Activity> Among the lines below, take the one holding "-- ==== Sys2Proof/Tests/Slice0.lean", the one holding "def seen (o", and all lines between them. Set them down exactly.

Material provided>
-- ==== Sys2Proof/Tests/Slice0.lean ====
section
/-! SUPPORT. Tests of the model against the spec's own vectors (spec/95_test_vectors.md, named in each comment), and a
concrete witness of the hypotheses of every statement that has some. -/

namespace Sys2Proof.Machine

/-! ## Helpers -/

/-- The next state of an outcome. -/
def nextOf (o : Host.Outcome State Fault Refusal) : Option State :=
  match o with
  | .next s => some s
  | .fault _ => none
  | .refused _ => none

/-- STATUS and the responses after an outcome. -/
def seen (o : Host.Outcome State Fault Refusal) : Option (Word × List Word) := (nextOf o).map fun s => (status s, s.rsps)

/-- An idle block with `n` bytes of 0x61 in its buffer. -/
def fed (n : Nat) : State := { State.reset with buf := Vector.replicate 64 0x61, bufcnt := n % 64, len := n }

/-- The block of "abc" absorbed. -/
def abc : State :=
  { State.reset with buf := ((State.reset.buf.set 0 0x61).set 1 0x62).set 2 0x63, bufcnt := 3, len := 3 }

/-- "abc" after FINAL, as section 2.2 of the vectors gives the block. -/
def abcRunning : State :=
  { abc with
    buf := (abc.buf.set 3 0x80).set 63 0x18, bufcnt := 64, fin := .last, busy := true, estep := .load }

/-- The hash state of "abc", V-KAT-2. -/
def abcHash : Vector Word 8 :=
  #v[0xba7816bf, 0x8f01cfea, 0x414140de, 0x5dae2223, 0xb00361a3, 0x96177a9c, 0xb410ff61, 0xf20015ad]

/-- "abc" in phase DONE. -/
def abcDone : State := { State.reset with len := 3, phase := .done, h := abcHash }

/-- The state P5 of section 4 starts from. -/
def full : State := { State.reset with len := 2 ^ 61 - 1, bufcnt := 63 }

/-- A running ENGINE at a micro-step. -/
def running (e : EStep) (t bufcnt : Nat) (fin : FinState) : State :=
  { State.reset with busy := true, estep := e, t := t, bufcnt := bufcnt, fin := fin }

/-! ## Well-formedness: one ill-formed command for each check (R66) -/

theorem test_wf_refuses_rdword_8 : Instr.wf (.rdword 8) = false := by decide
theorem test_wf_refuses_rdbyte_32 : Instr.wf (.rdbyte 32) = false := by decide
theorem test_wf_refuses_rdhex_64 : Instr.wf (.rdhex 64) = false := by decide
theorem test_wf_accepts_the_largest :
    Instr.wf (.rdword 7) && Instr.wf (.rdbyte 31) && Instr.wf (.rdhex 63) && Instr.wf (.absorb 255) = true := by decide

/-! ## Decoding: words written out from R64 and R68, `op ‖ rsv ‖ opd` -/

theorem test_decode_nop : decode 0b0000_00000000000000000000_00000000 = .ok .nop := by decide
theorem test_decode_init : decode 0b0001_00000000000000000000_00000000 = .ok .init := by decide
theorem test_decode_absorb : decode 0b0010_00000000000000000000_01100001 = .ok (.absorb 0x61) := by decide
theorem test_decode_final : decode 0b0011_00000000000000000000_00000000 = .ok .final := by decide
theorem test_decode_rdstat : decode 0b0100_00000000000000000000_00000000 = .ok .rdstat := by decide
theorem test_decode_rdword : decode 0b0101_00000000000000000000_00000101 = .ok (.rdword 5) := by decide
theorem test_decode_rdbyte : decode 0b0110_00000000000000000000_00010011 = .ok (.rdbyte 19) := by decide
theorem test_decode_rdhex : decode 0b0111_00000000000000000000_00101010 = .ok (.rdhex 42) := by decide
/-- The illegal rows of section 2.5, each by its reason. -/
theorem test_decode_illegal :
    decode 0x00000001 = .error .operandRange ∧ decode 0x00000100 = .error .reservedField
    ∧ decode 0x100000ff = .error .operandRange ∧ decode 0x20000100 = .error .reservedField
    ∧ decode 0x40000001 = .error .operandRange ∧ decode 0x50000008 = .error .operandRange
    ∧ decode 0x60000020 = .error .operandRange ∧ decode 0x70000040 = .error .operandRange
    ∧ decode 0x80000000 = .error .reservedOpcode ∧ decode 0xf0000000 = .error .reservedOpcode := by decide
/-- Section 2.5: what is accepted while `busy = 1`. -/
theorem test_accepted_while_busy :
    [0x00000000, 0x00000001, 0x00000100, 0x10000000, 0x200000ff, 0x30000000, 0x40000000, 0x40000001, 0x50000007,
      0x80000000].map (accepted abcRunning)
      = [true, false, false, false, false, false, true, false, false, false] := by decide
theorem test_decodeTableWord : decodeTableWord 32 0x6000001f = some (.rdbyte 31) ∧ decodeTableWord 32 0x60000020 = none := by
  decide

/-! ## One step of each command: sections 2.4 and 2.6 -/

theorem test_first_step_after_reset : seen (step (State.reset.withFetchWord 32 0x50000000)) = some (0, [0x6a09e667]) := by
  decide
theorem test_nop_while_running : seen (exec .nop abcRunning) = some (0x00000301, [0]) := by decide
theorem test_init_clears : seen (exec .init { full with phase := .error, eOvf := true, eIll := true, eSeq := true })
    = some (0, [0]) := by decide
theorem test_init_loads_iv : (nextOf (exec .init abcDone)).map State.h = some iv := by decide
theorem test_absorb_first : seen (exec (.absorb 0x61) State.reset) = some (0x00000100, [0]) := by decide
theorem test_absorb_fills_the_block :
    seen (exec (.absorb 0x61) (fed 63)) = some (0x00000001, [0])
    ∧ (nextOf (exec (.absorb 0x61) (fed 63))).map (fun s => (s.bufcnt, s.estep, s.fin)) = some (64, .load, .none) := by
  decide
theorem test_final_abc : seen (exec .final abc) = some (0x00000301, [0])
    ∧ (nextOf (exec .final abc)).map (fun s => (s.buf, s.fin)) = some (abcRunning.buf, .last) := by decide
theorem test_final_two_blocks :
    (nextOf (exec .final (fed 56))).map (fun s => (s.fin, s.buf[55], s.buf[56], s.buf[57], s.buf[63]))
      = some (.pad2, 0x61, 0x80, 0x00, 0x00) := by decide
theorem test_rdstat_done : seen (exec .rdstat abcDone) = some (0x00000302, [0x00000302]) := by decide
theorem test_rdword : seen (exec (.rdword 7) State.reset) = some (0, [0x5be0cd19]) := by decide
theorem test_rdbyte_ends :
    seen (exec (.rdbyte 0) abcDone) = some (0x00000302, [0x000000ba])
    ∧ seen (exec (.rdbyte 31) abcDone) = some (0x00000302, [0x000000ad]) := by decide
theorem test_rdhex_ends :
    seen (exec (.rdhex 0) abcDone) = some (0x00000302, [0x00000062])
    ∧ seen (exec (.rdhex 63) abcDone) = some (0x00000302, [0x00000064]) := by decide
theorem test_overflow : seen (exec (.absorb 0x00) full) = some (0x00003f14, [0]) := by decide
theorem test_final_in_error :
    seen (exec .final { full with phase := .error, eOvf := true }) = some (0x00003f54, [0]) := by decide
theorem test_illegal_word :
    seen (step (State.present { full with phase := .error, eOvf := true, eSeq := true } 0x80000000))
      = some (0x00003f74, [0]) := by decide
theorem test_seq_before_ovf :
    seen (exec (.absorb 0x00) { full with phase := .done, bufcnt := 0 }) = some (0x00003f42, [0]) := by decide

==

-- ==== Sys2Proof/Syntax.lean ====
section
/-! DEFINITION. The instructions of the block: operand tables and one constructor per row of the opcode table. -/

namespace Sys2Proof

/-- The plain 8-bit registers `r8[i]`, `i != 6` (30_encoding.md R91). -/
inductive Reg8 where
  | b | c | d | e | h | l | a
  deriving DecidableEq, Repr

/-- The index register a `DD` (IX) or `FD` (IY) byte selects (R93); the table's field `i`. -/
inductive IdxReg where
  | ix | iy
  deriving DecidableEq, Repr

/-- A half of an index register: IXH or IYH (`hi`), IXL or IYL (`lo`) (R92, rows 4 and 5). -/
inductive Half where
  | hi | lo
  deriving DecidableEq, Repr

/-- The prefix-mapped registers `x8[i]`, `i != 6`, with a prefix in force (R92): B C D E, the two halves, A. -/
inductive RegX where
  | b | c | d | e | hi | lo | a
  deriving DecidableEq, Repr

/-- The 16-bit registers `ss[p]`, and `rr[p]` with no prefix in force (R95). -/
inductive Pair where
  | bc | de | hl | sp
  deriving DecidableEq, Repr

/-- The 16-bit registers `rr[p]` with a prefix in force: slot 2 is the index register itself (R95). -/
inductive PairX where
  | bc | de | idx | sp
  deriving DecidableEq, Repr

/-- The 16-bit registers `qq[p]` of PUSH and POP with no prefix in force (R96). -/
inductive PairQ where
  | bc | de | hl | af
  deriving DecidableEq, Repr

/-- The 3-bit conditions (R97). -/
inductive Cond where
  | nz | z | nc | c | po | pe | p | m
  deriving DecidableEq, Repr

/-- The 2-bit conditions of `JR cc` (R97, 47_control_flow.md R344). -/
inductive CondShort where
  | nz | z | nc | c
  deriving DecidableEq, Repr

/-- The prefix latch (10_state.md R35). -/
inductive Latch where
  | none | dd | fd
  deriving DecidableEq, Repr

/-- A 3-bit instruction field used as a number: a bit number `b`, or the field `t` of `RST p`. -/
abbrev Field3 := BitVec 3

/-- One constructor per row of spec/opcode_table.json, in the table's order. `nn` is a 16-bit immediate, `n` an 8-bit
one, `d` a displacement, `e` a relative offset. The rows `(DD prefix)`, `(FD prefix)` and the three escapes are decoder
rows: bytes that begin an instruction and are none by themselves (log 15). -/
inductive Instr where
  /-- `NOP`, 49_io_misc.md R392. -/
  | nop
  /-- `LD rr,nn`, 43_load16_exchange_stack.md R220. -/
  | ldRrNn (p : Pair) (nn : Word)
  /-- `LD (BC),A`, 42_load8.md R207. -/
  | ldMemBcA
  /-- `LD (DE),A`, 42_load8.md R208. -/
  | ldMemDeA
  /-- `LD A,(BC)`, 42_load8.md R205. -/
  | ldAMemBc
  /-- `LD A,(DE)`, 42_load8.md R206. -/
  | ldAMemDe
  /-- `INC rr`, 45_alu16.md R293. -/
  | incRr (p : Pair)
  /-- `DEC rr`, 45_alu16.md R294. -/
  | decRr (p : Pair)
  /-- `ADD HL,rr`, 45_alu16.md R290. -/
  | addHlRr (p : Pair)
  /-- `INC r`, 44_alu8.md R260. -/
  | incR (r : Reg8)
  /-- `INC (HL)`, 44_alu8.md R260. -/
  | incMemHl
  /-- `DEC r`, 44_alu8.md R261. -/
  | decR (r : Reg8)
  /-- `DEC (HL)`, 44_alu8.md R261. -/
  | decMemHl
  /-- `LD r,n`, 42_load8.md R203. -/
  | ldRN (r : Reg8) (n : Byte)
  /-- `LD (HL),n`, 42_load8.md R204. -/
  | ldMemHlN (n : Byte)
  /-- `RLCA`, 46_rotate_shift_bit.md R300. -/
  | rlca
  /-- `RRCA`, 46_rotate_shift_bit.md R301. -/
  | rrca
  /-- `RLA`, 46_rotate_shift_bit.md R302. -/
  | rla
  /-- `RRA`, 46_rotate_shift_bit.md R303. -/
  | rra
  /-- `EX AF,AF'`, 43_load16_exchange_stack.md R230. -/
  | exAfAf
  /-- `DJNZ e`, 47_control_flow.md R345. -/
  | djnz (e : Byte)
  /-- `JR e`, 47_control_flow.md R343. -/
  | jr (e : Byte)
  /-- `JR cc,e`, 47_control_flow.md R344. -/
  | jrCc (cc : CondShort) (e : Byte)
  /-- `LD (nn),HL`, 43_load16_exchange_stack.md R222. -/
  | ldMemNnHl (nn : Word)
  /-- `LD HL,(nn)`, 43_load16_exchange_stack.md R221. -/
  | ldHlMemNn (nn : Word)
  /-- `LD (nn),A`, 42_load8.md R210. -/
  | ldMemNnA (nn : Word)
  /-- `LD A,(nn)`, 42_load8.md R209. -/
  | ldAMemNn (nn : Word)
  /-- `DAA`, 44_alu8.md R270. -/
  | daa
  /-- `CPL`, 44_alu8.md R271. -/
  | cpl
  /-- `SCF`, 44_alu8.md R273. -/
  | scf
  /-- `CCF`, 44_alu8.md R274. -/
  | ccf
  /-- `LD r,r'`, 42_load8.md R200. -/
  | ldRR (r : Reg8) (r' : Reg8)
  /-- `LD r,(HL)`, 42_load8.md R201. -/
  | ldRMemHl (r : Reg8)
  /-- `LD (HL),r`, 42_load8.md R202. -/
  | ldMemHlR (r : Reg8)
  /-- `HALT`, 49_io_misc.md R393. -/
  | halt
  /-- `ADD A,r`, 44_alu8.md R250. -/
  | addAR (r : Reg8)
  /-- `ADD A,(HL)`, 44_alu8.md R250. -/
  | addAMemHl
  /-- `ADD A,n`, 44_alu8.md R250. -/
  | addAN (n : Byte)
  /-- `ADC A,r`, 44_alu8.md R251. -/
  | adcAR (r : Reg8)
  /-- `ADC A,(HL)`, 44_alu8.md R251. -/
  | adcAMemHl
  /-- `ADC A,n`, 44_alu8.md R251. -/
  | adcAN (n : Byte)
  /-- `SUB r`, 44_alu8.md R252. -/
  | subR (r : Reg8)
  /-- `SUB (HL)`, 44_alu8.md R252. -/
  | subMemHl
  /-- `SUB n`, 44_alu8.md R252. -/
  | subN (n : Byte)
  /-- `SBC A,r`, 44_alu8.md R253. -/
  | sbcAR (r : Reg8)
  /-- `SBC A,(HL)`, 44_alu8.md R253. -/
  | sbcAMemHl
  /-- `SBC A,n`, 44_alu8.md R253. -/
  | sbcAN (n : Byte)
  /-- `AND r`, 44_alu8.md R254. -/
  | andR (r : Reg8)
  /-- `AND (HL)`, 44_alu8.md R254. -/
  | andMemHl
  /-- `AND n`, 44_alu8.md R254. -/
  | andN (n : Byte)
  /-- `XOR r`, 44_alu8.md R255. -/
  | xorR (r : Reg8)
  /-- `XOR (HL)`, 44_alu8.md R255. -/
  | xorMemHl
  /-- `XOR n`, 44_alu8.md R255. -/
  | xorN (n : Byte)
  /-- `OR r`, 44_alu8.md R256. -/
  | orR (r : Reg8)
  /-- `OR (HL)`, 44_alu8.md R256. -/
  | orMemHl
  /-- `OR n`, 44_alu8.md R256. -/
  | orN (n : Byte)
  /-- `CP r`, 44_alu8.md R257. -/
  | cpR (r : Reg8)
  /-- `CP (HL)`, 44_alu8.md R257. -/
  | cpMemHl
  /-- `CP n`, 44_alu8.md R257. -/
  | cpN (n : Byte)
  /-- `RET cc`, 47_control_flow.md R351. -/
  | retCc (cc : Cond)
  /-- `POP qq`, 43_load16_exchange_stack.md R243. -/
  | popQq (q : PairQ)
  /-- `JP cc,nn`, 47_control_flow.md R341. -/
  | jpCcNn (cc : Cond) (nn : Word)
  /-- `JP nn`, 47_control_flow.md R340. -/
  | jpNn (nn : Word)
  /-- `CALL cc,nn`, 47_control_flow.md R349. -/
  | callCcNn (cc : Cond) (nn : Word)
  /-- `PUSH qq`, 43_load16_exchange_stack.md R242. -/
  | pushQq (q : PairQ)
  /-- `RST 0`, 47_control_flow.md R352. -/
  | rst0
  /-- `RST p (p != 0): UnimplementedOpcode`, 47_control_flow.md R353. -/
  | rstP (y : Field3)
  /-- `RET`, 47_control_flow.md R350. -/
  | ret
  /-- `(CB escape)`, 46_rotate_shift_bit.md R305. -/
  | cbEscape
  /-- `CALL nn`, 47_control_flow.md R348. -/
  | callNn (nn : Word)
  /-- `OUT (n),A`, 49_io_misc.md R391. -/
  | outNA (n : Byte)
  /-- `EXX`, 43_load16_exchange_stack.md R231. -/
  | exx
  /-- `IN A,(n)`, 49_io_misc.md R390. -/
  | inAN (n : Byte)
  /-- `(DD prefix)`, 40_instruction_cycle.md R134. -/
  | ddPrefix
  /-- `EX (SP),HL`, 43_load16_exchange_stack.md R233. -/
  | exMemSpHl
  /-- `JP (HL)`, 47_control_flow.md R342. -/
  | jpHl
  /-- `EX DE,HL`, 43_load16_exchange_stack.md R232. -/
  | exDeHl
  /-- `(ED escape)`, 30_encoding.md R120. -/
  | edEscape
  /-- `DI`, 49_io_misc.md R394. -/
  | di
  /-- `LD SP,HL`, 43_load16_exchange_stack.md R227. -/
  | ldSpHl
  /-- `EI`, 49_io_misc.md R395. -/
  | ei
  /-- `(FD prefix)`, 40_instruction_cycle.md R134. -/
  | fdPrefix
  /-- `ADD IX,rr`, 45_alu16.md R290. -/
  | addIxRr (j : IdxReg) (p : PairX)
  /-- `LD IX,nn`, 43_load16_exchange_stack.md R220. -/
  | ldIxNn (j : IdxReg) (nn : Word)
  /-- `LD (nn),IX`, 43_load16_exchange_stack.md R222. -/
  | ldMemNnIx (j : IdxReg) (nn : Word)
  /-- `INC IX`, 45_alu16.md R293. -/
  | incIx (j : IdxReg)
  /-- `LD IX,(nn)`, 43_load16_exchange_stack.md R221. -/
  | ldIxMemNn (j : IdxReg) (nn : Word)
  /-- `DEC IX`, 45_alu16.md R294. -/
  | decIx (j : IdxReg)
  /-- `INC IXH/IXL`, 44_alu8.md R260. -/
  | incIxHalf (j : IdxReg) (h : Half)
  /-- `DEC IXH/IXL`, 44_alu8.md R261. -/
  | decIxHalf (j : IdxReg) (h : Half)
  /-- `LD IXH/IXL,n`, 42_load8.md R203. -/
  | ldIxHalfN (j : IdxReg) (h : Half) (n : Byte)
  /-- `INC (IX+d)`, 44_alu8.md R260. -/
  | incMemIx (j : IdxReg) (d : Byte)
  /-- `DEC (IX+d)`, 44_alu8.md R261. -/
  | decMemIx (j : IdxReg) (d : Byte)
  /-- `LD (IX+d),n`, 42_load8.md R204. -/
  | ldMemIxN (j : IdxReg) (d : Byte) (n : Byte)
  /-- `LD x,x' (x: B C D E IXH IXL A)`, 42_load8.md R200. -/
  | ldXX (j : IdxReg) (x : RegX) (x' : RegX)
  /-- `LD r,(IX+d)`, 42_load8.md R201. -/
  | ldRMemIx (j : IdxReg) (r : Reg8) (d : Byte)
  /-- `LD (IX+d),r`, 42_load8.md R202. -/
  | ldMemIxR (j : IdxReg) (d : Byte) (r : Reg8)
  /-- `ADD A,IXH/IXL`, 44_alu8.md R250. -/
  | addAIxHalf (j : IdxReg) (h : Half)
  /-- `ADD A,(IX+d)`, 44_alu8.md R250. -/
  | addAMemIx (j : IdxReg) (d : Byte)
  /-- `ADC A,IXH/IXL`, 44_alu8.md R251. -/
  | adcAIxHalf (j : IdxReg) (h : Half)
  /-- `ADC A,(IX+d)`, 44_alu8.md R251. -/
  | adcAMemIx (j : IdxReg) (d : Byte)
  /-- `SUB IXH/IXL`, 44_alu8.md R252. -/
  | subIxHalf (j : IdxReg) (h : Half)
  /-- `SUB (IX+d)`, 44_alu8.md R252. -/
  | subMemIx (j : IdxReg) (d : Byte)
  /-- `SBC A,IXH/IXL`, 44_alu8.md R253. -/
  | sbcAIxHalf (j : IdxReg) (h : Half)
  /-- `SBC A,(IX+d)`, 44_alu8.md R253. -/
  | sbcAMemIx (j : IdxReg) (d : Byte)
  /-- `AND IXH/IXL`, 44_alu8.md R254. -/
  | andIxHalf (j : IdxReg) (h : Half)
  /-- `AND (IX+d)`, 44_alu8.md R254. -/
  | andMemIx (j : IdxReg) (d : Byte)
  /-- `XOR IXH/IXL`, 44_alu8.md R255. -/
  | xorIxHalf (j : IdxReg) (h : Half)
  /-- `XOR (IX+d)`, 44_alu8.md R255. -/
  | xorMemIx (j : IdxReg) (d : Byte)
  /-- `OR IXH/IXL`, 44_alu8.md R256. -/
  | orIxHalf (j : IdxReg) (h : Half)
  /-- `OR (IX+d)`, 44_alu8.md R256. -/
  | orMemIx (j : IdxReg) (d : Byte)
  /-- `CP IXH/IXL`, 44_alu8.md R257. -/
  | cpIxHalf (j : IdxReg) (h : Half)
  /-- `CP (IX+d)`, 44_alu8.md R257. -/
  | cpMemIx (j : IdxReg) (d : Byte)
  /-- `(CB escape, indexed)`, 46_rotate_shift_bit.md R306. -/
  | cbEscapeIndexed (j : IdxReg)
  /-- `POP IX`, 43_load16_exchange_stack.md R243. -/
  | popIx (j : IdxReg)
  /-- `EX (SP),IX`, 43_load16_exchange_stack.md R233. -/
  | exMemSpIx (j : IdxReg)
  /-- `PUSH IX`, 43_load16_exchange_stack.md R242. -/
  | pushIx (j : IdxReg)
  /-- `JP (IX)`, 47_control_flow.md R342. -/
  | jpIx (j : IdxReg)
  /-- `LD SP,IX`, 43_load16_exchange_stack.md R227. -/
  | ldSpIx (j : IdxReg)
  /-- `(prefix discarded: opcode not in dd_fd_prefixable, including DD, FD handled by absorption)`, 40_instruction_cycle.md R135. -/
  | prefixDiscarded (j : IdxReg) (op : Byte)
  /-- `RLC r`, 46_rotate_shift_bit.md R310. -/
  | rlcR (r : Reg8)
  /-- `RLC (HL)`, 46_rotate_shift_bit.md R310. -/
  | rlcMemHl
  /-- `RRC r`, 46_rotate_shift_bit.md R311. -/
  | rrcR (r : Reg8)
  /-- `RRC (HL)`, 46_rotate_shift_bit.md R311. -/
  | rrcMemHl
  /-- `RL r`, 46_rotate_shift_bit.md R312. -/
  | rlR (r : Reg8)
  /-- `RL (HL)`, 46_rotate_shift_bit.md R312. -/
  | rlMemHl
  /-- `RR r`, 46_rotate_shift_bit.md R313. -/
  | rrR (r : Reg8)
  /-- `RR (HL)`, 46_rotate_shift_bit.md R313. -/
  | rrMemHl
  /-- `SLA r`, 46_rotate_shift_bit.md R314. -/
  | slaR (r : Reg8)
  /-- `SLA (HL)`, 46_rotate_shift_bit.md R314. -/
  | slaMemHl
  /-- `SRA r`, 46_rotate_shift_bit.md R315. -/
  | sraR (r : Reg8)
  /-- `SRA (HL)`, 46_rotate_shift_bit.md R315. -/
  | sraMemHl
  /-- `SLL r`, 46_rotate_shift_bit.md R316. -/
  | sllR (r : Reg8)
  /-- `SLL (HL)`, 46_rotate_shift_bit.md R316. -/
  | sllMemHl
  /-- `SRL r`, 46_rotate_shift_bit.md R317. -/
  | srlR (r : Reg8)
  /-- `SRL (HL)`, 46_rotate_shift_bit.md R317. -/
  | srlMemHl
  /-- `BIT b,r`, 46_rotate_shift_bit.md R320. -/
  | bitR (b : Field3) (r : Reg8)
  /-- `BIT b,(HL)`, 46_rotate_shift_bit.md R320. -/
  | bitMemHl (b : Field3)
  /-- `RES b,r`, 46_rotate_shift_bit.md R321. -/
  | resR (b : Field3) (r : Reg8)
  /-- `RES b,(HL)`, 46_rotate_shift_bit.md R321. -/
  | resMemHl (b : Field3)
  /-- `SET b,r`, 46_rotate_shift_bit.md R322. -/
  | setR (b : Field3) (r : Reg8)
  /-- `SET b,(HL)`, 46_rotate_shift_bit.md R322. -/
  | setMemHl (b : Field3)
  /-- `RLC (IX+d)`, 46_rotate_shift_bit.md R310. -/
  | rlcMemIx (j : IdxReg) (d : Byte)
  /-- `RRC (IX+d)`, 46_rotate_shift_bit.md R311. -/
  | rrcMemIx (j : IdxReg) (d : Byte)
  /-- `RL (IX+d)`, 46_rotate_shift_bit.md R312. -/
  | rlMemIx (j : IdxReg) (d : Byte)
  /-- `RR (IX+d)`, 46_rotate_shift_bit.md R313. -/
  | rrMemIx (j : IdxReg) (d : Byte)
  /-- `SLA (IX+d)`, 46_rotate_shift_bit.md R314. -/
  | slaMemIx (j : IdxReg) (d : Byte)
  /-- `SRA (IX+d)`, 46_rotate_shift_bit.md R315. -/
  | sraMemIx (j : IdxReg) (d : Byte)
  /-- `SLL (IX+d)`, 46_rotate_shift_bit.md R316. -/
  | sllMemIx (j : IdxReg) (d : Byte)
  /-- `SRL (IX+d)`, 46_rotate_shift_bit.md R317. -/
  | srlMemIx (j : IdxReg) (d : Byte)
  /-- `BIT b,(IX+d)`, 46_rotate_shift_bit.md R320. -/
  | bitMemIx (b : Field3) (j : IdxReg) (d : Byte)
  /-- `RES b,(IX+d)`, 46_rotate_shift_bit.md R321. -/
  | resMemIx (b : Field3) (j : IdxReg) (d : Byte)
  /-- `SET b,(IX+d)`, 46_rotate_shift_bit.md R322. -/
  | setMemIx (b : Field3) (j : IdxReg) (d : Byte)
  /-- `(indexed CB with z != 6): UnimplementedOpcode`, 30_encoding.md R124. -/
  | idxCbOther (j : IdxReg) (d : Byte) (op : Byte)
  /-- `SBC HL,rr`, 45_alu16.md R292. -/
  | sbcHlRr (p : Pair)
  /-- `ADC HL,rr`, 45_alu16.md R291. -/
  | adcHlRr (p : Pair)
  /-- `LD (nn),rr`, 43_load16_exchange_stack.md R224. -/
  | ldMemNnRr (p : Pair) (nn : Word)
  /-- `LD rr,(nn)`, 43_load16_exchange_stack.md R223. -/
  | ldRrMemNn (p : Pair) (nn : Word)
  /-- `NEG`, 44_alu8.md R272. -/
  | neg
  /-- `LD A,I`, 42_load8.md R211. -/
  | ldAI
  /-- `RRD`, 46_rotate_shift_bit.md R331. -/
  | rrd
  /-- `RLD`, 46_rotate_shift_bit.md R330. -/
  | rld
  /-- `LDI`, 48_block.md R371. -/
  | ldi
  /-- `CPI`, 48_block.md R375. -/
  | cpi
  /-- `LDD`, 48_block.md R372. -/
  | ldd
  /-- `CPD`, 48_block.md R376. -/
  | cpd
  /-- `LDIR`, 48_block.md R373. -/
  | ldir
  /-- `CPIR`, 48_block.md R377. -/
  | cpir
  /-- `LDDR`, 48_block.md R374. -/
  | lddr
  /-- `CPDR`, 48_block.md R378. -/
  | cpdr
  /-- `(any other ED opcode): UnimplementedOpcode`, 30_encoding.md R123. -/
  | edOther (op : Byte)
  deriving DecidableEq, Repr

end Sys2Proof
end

The answer>
-- ==== Sys2Proof/Tests/Slice0.lean ====
section
/-! SUPPORT. Tests of the model against the spec's own vectors (spec/95_test_vectors.md, named in each comment), and a
concrete witness of the hypotheses of every statement that has some. -/

namespace Sys2Proof.Machine

/-! ## Helpers -/

/-- The next state of an outcome. -/
def nextOf (o : Host.Outcome State Fault Refusal) : Option State :=
  match o with
  | .next s => some s
  | .fault _ => none
  | .refused _ => none

/-- STATUS and the responses after an outcome. -/
def seen (o : Host.Outcome State Fault Refusal) : Option (Word × List Word) := (nextOf o).map fun s => (status s, s.rsps)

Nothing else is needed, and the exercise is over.